WORK TO COMPLETE → Once you find the line containing "decodes to that" in the data below, copy it and each following line exactly, up to and including the line containing "((∃ j : Nat, j", and nothing else.

(DATA FOR ANALYSIS Opens)

-- ==== Sys2Proof/Certificates/Slice0/Obligations.lean ====
section
/-! DEFINITION. The statements for the provers, each with the rule of spec/ it formalises or rests on. -/

open Sys2Proof Sys2Proof.Machine

/-! ### Encoding (30_encoding.md) -/

/-- Decode and encode agree: the word of every command, with every operand at every value its field admits, decodes to that
command (R82, R83, R87, R89). -/
def Obligations.DecodeOfEncodeIsTheCommand : Prop :=
  ∀ i : Instr, decode (encode i) = .command i

/-- A command word is the word of the command it decodes to: each command has one word (R82, R83, R88, R89). -/
def Obligations.EncodeOfDecodedCommandIsTheWord : Prop :=
  ∀ (w : Word) (i : Instr), decode w = .command i → encode i = w

/-- R92: every word with opcode 0xB..0xF is a reserved-opcode error; a word with opcode 0x0..0xA is a reserved-bit error when it sets
a bit of its operand area that its opcode's mask does not hold, and otherwise it is one command. -/
def Obligations.DecodeIsTotalOnAllWords : Prop :=
  ∀ w : Word,
    (11 ≤ (opField w).toNat ∧ decode w = .reject .reservedOpcode) ∨
    (∃ op : Opcode, (opField w).toNat ≤ 10 ∧ Opcode.ofField (opField w) = some op ∧
      ((∃ j : Nat, j < 28 ∧ w.getLsbD j = true ∧ op.operandMask.getLsbD j = false) ∧
          decode w = .reject (.reservedBits op)
       ∨ (∀ j : Nat, j < 28 → w.getLsbD j = true → op.operandMask.getLsbD j = true) ∧
          ∃! i : Instr, decode w = .command i))

/-- Words written out from the spec's encodings (R82, R89 and 95_test_vectors.md) decode to the commands they stand for. -/
def Obligations.SpecWordsDecode : Prop :=
  decode 0x00000000 = .command .nop ∧ decode 0x10000002 = .command (.lzStart 2) ∧
  decode 0x200000FF = .command (.lzIndex 255) ∧ decode 0x30000000 = .command .lzFinish ∧
  decode 0x40000000 = .command .qBegin ∧ decode 0x50123456 = .command (.qPixel 0x123456) ∧
  decode 0x60000001 = .command (.qBuild true) ∧ decode 0x60000000 = .command (.qBuild false) ∧
  decode 0x70640000 = .command (.qMap 0x640000) ∧ decode 0x80000001 = .command (.qRdpal 1) ∧
  decode 0x9000000F = .command (.rdreg 15) ∧ decode 0xA0000000 = .command .clrerr ∧
  decode 0xB0000000 = .reject .reservedOpcode ∧ decode 0x71000000 = .reject (.reservedBits .qMap) ∧
  decode 0x00000001 = .reject (.reservedBits .nop)

/-- R89: an operand out of its field's range is an assembly error, with no word, for every operand of every form; a line in range has the
word of R89's table, which decodes to the command the line stands for. -/
def Obligations.AssemblerGivesTheTableWords : Prop :=
  (∀ l : AsmLine, l.wellFormed = false → assemble l = none) ∧
  (∀ l : AsmLine, l.wellFormed = true → ∃ w : Word, assemble l = some w ∧ decode w = .command l.toInstr) ∧
  assemble .nop = some 0x00000000 ∧
  (∀ k < 16, assemble (.lzStart k) = some (Word.ofNat (0x10000000 ||| k))) ∧
  (∀ i < 256, assemble (.lzIndex i) = some (Word.ofNat (0x20000000 ||| i))) ∧
  assemble .lzFinish = some 0x30000000 ∧ assemble .qBegin = some 0x40000000 ∧
  (∀ r < 256, ∀ g < 256, ∀ b < 256,
    assemble (.qPixelRgb r g b) = some (Word.ofNat (0x50000000 ||| r <<< 16 ||| g <<< 8 ||| b)) ∧
    assemble (.qMapRgb r g b) = some (Word.ofNat (0x70000000 ||| r <<< 16 ||| g <<< 8 ||| b))) ∧
  (∀ c < 2 ^ 24,
    assemble (.qPixelHex c) = some (Word.ofNat (0x50000000 ||| c)) ∧
    assemble (.qMapHex c) = some (Word.ofNat (0x70000000 ||| c))) ∧
  (∀ q < 2, assemble (.qBuild q) = some (Word.ofNat (0x60000000 ||| q))) ∧
  (∀ i < 256, assemble (.qRdpal i) = some (Word.ofNat (0x80000000 ||| i))) ∧
  (∀ n < 16, assemble (.rdregNum n) = some (Word.ofNat (0x90000000 ||| n))) ∧
  (∀ r : RegName, assemble (.rdregName r) = some (Word.ofNat (0x90000000 ||| r.number.toNat)) ∧
    RegName.ofNumber r.number = r) ∧
  assemble .clrerr = some 0xA0000000 ∧
  (∀ k, 16 ≤ k → assemble (.lzStart k) = none) ∧
  (∀ i, 256 ≤ i → assemble (.lzIndex i) = none) ∧
  (∀ r g b, 256 ≤ r ∨ 256 ≤ g ∨ 256 ≤ b → assemble (.qPixelRgb r g b) = none ∧ assemble (.qMapRgb r g b) = none) ∧
  (∀ c, 2 ^ 24 ≤ c → assemble (.qPixelHex c) = none ∧ assemble (.qMapHex c) = none) ∧
  (∀ q, 2 ≤ q → assemble (.qBuild q) = none) ∧
  (∀ i, 256 ≤ i → assemble (.qRdpal i) = none) ∧
  (∀ n, 16 ≤ n → assemble (.rdregNum n) = none)

/-- R90: the words of the four pseudo-instructions. -/
def Obligations.PseudoInstructionsExpand : Prop :=
  (∀ k < 16, ∀ is : List Nat, (∀ i ∈ is, i < 256) →
    (Pseudo.lzFrame k is).words =
      some (Word.ofNat (0x10000000 ||| k) :: (is.map fun i => Word.ofNat (0x20000000 ||| i)) ++ [0x30000000])) ∧
  (∀ cs : List Nat, (∀ c ∈ cs, c < 2 ^ 24) →
    (Pseudo.qPixels cs).words = some (cs.map fun c => Word.ofNat (0x50000000 ||| c))) ∧
  (∀ p ≤ 256, (Pseudo.qRdpals p).words = some ((List.range p).map fun i => Word.ofNat (0x80000000 ||| i))) ∧
  Pseudo.rdstatus.words = some [0x90000001]
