@[simp] theorem begun_colours (q : PqUnit) : q.begun.colours = [] := by simp [PqUnit.colours]
@[simp] theorem begun_buckets (q : PqUnit) : q.begun.buckets = [] := by simp [PqUnit.buckets]
@[simp] theorem begun_entries (q : PqUnit) : q.begun.entries = [] := by simp [PqUnit.entries]
@[simp] theorem begun_seenAt (q : PqUnit) (b : BitVec 8) : q.begun.seenAt b = false := by simp [PqUnit.seenAt]

/-! ### `PqUnit.exactPalette` -/

@[simp] theorem exactPalette_st (q : PqUnit) : (q.exactPalette).st = q.st := by unfold PqUnit.exactPalette; rfl
@[simp] theorem exactPalette_any (q : PqUnit) : (q.exactPalette).any = q.any := by unfold PqUnit.exactPalette; rfl
@[simp] theorem exactPalette_npix (q : PqUnit) : (q.exactPalette).npix = q.npix := by unfold PqUnit.exactPalette; rfl
@[simp] theorem exactPalette_ex (q : PqUnit) : (q.exactPalette).ex = q.ex := by unfold PqUnit.exactPalette; rfl
@[simp] theorem exactPalette_exn (q : PqUnit) : (q.exactPalette).exn = q.exn := by unfold PqUnit.exactPalette; rfl
@[simp] theorem exactPalette_ovf (q : PqUnit) : (q.exactPalette).ovf = q.ovf := by unfold PqUnit.exactPalette; rfl
@[simp] theorem exactPalette_seen (q : PqUnit) : (q.exactPalette).seen = q.seen := by unfold PqUnit.exactPalette; rfl
@[simp] theorem exactPalette_rep (q : PqUnit) : (q.exactPalette).rep = q.rep := by unfold PqUnit.exactPalette; rfl
@[simp] theorem exactPalette_ord (q : PqUnit) : (q.exactPalette).ord = q.ord := by unfold PqUnit.exactPalette; rfl
@[simp] theorem exactPalette_bkn (q : PqUnit) : (q.exactPalette).bkn = q.bkn := by unfold PqUnit.exactPalette; rfl
@[simp] theorem exactPalette_palN (q : PqUnit) : (q.exactPalette).palN = q.exn := by unfold PqUnit.exactPalette; rfl
@[simp] theorem exactPalette_palP (q : PqUnit) : (q.exactPalette).palP = q.palP := by unfold PqUnit.exactPalette; rfl
@[simp] theorem exactPalette_isExact (q : PqUnit) : (q.exactPalette).isExact = true := by unfold PqUnit.exactPalette; rfl
@[simp] theorem exactPalette_colours (q : PqUnit) : (q.exactPalette).colours = q.colours := by simp only [PqUnit.colours, exactPalette_ex, exactPalette_exn]
@[simp] theorem exactPalette_buckets (q : PqUnit) : (q.exactPalette).buckets = q.buckets := by simp only [PqUnit.buckets, exactPalette_ord, exactPalette_bkn]
@[simp] theorem exactPalette_seenAt (q : PqUnit) : (q.exactPalette).seenAt = q.seenAt := by funext b; simp only [PqUnit.seenAt, exactPalette_seen]
@[simp] theorem exactPalette_repAt (q : PqUnit) : (q.exactPalette).repAt = q.repAt := by funext b; simp only [PqUnit.repAt, exactPalette_rep]

/-! ### `PqUnit.quantizedPalette` -/

@[simp] theorem quantizedPalette_st (q : PqUnit) : (q.quantizedPalette).st = q.st := by unfold PqUnit.quantizedPalette; rfl
@[simp] theorem quantizedPalette_any (q : PqUnit) : (q.quantizedPalette).any = q.any := by unfold PqUnit.quantizedPalette; rfl
@[simp] theorem quantizedPalette_npix (q : PqUnit) : (q.quantizedPalette).npix = q.npix := by unfold PqUnit.quantizedPalette; rfl
@[simp] theorem quantizedPalette_ex (q : PqUnit) : (q.quantizedPalette).ex = q.ex := by unfold PqUnit.quantizedPalette; rfl
@[simp] theorem quantizedPalette_exn (q : PqUnit) : (q.quantizedPalette).exn = q.exn := by unfold PqUnit.quantizedPalette; rfl
@[simp] theorem quantizedPalette_ovf (q : PqUnit) : (q.quantizedPalette).ovf = q.ovf := by unfold PqUnit.quantizedPalette; rfl
@[simp] theorem quantizedPalette_seen (q : PqUnit) : (q.quantizedPalette).seen = q.seen := by unfold PqUnit.quantizedPalette; rfl
@[simp] theorem quantizedPalette_rep (q : PqUnit) : (q.quantizedPalette).rep = q.rep := by unfold PqUnit.quantizedPalette; rfl
@[simp] theorem quantizedPalette_ord (q : PqUnit) : (q.quantizedPalette).ord = q.ord := by unfold PqUnit.quantizedPalette; rfl
@[simp] theorem quantizedPalette_bkn (q : PqUnit) : (q.quantizedPalette).bkn = q.bkn := by unfold PqUnit.quantizedPalette; rfl
@[simp] theorem quantizedPalette_palN (q : PqUnit) : (q.quantizedPalette).palN = q.bkn := by unfold PqUnit.quantizedPalette; rfl
@[simp] theorem quantizedPalette_palP (q : PqUnit) : (q.quantizedPalette).palP = q.palP := by unfold PqUnit.quantizedPalette; rfl
@[simp] theorem quantizedPalette_isExact (q : PqUnit) : (q.quantizedPalette).isExact = false := by unfold PqUnit.quantizedPalette; rfl
@[simp] theorem quantizedPalette_colours (q : PqUnit) : (q.quantizedPalette).colours = q.colours := by simp only [PqUnit.colours, quantizedPalette_ex, quantizedPalette_exn]
@[simp] theorem quantizedPalette_buckets (q : PqUnit) : (q.quantizedPalette).buckets = q.buckets := by simp only [PqUnit.buckets, quantizedPalette_ord, quantizedPalette_bkn]
@[simp] theorem quantizedPalette_seenAt (q : PqUnit) : (q.quantizedPalette).seenAt = q.seenAt := by funext b; simp only [PqUnit.seenAt, quantizedPalette_seen]
@[simp] theorem quantizedPalette_repAt (q : PqUnit) : (q.quantizedPalette).repAt = q.repAt := by funext b; simp only [PqUnit.repAt, quantizedPalette_rep]

/-! ### `PqUnit.finishBuild` -/

@[simp] theorem finishBuild_st (q : PqUnit) : (q.finishBuild).st = .built := rfl
@[simp] theorem finishBuild_any (q : PqUnit) : (q.finishBuild).any = q.any := rfl
@[simp] theorem finishBuild_npix (q : PqUnit) : (q.finishBuild).npix = q.npix := rfl
@[simp] theorem finishBuild_ex (q : PqUnit) : (q.finishBuild).ex = q.ex := rfl
@[simp] theorem finishBuild_exn (q : PqUnit) : (q.finishBuild).exn = q.exn := rfl
@[simp] theorem finishBuild_ovf (q : PqUnit) : (q.finishBuild).ovf = q.ovf := rfl
@[simp] theorem finishBuild_seen (q : PqUnit) : (q.finishBuild).seen = q.seen := rfl
@[simp] theorem finishBuild_rep (q : PqUnit) : (q.finishBuild).rep = q.rep := rfl
@[simp] theorem finishBuild_ord (q : PqUnit) : (q.finishBuild).ord = q.ord := rfl
@[simp] theorem finishBuild_bkn (q : PqUnit) : (q.finishBuild).bkn = q.bkn := rfl
@[simp] theorem finishBuild_pal (q : PqUnit) : (q.finishBuild).pal = q.pal := rfl
@[simp] theorem finishBuild_palN (q : PqUnit) : (q.finishBuild).palN = q.palN := rfl
@[simp] theorem finishBuild_palP (q : PqUnit) : (q.finishBuild).palP = BitVec.ofNat 9 (roundP q.palN.toNat) := rfl
@[simp] theorem finishBuild_isExact (q : PqUnit) : (q.finishBuild).isExact = q.isExact := rfl
@[simp] theorem finishBuild_colours (q : PqUnit) : (q.finishBuild).colours = q.colours := rfl
@[simp] theorem finishBuild_buckets (q : PqUnit) : (q.finishBuild).buckets = q.buckets := rfl
@[simp] theorem finishBuild_seenAt (q : PqUnit) : (q.finishBuild).seenAt = q.seenAt := rfl
@[simp] theorem finishBuild_repAt (q : PqUnit) : (q.finishBuild).repAt = q.repAt := rfl
@[simp] theorem finishBuild_entries (q : PqUnit) : (q.finishBuild).entries = q.entries := rfl

/-! ### `keepPalette`, `failBuild` -/

@[simp] theorem keepPalette_params (q : PqUnit) : (keepPalette q s).params = s.params := rfl
@[simp] theorem keepPalette_err (q : PqUnit) : (keepPalette q s).err = s.err := rfl
@[simp] theorem keepPalette_lz (q : PqUnit) : (keepPalette q s).lz = s.lz := rfl
@[simp] theorem keepPalette_pq (q : PqUnit) : (keepPalette q s).pq = q.finishBuild := rfl
@[simp] theorem keepPalette_lzo (q : PqUnit) : (keepPalette q s).lzo = s.lzo := rfl
@[simp] theorem keepPalette_rsp (q : PqUnit) : (keepPalette q s).rsp = s.rsp ++ [q.finishBuild.buildResponse] := rfl
@[simp] theorem keepPalette_port (q : PqUnit) : (keepPalette q s).port = s.port := rfl
@[simp] theorem failBuild_params (e : ErrKind) : (failBuild e s).params = s.params := rfl
@[simp] theorem failBuild_err (e : ErrKind) : (failBuild e s).err = s.err.set e := rfl
@[simp] theorem failBuild_lz (e : ErrKind) : (failBuild e s).lz = s.lz := rfl
@[simp] theorem failBuild_pq (e : ErrKind) : (failBuild e s).pq = { s.pq with st := .idle } := rfl
@[simp] theorem failBuild_lzo (e : ErrKind) : (failBuild e s).lzo = s.lzo := rfl
@[simp] theorem failBuild_rsp (e : ErrKind) : (failBuild e s).rsp = s.rsp ++ [Config.failureWord] := rfl
@[simp] theorem failBuild_port (e : ErrKind) : (failBuild e s).port = s.port := rfl
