-- ==== Sys2Proof/Laws/Lz.lean ====
section
/-! SUPPORT. What the LZ primitives do, said once: each primitive entered in a state that meets the ranges of 41_lzw_encoder.md R150 goes
on, appends its bits to what the unit has sent or holds back, and changes nothing else. Callers cite these and never unfold the
primitives. -/

namespace Sys2Proof.Machine

/-- The ranges of the two buffers between commands (41_lzw_encoder.md R150). -/
structure LzUnit.Buffered (l : LzUnit) : Prop where
  nb  : l.nb.toNat ≤ 7
  acc : l.acc.toNat < 2 ^ l.nb.toNat
  bl  : l.bl.toNat ≤ 254

/-- `t` is `s` but for the buffers, the beats and their count. -/
def SameButBuffers (s t : State) : Prop :=
  t = { s with
    lzo := t.lzo
    lz := { s.lz with acc := t.lz.acc, nb := t.lz.nb, blk := t.lz.blk, bl := t.lz.bl, bytes := t.lz.bytes } }

theorem SameButBuffers.refl (s : State) : SameButBuffers s s := rfl

theorem SameButBuffers.trans {s t u : State} (h : SameButBuffers s t) (h' : SameButBuffers t u) : SameButBuffers s u := by
  unfold SameButBuffers at *
  rw [h] at h'
  exact h'

/-! What `SameButBuffers` keeps, field by field. -/

theorem SameButBuffers.params {s t : State} (h : SameButBuffers s t) : t.params = s.params := by rw [h]
theorem SameButBuffers.err {s t : State} (h : SameButBuffers s t) : t.err = s.err := by rw [h]
theorem SameButBuffers.pq {s t : State} (h : SameButBuffers s t) : t.pq = s.pq := by rw [h]
theorem SameButBuffers.rsp {s t : State} (h : SameButBuffers s t) : t.rsp = s.rsp := by rw [h]
theorem SameButBuffers.port {s t : State} (h : SameButBuffers s t) : t.port = s.port := by rw [h]
theorem SameButBuffers.lz_act {s t : State} (h : SameButBuffers s t) : t.lz.act = s.lz.act := by rw [h]
theorem SameButBuffers.lz_k {s t : State} (h : SameButBuffers s t) : t.lz.k = s.lz.k := by rw [h]
theorem SameButBuffers.lz_r {s t : State} (h : SameButBuffers s t) : t.lz.r = s.lz.r := by rw [h]
theorem SameButBuffers.lz_w {s t : State} (h : SameButBuffers s t) : t.lz.w = s.lz.w := by rw [h]
theorem SameButBuffers.lz_n {s t : State} (h : SameButBuffers s t) : t.lz.n = s.lz.n := by rw [h]
theorem SameButBuffers.lz_pv {s t : State} (h : SameButBuffers s t) : t.lz.pv = s.lz.pv := by rw [h]
theorem SameButBuffers.lz_pfx {s t : State} (h : SameButBuffers s t) : t.lz.pfx = s.lz.pfx := by rw [h]
theorem SameButBuffers.lz_dict {s t : State} (h : SameButBuffers s t) : t.lz.dict = s.lz.dict := by rw [h]
theorem SameButBuffers.lz_count {s t : State} (h : SameButBuffers s t) : t.lz.count = s.lz.count := by rw [h]

/-- The beats of full sub-blocks. -/
def chunkBeats (chunks : List (List Byte)) : List Beat := chunks.flatMap fun c => ((255 : Byte) :: c).map dataBeat

/-- From `s` to `t` the full sub-blocks `chunks` were sent. -/
structure Sent (s t : State) (chunks : List (List Byte)) : Prop where
  full  : ∀ c ∈ chunks, c.length = 255
  lzo   : t.lzo = s.lzo ++ chunkBeats chunks
  bytes : t.lz.bytes = s.lz.bytes + BitVec.ofNat 32 (chunkBeats chunks).length

theorem Sent.none (s t : State) (hl : t.lzo = s.lzo) (hb : t.lz.bytes = s.lz.bytes) : Sent s t [] :=
  ⟨by simp, by simp [chunkBeats, hl], by simp [chunkBeats, hb]⟩

theorem Sent.trans {s t u : State} {cs ds : List (List Byte)} (h : Sent s t cs) (h' : Sent t u ds) : Sent s u (cs ++ ds) := by
  refine ⟨?_, ?_, ?_⟩
  · intro c hc
    rcases List.mem_append.1 hc with hc | hc
    exacts [h.full c hc, h'.full c hc]
  · simp [h'.lzo, h.lzo, chunkBeats]
  · simp [h'.bytes, h.bytes, chunkBeats, BitVec.ofNat_add, BitVec.add_assoc]

/-- From `s` to `t` the bits `bits` were appended to what is sent or held back; the buffers are in range again and nothing else
changed. -/
structure Appends (s t : State) (bits : List Bool) : Prop where
  ranges : t.lz.Buffered
  same   : SameButBuffers s t
  stream : ∃ chunks, Sent s t chunks ∧ chunks.flatten.flatMap byteBits ++ t.lz.pendingBits = s.lz.pendingBits ++ bits

theorem Appends.trans {s t u : State} {bs cs : List Bool} (h : Appends s t bs) (h' : Appends t u cs) :
    Appends s u (bs ++ cs) := by
  obtain ⟨ch, hs, hb⟩ := h.stream
  obtain ⟨ch', hs', hb'⟩ := h'.stream
  refine ⟨h'.ranges, h.same.trans h'.same, ch ++ ch', hs.trans hs', ?_⟩
  rw [List.flatten_append, List.flatMap_append, List.append_assoc, hb', ← List.append_assoc, hb, List.append_assoc]

/-! ### The bit buffer -/

/-- The low `n` bits of the bit buffer, bit 0 first. -/
def accBits (acc : BitVec 19) (n : Nat) : List Bool := (List.range n).map acc.getLsbD

theorem pendingBits_eq (l : LzUnit) : l.pendingBits = l.pending.flatMap byteBits ++ accBits l.acc l.nb.toNat := rfl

(DATA FOR ANALYSIS Closes)

EXERCISE ANSWER →
/-- Decode and encode agree: the word of every command, with every operand at every value its field admits, decodes to that
command (R82, R83, R87, R89). -/
def Obligations.DecodeOfEncodeIsTheCommand : Prop :=
  ∀ i : Instr, decode (encode i) = .command i

/-- A command word is the word of the command it decodes to: each command has one word (R82, R83, R88, R89). -/
def Obligations.EncodeOfDecodedCommandIsTheWord : Prop :=
  ∀ (w : Word) (i : Instr), decode w = .command i → encode i = w

/-- R92: every word with opcode 0xB..0xF is a reserved-opcode error; a word with opcode 0x0..0xA is a reserved-bit error when it sets
a bit of its operand area that its opcode's mask does not hold, and otherwise it is one command. -/
def Obligations.DecodeIsTotalOnAllWords : Prop :=
  ∀ w : Word,
    (11 ≤ (opField w).toNat ∧ decode w = .reject .reservedOpcode) ∨
    (∃ op : Opcode, (opField w).toNat ≤ 10 ∧ Opcode.ofField (opField w) = some op ∧
      ((∃ j : Nat, j < 28 ∧ w.getLsbD j = true ∧ op.operandMask.getLsbD j = false) ∧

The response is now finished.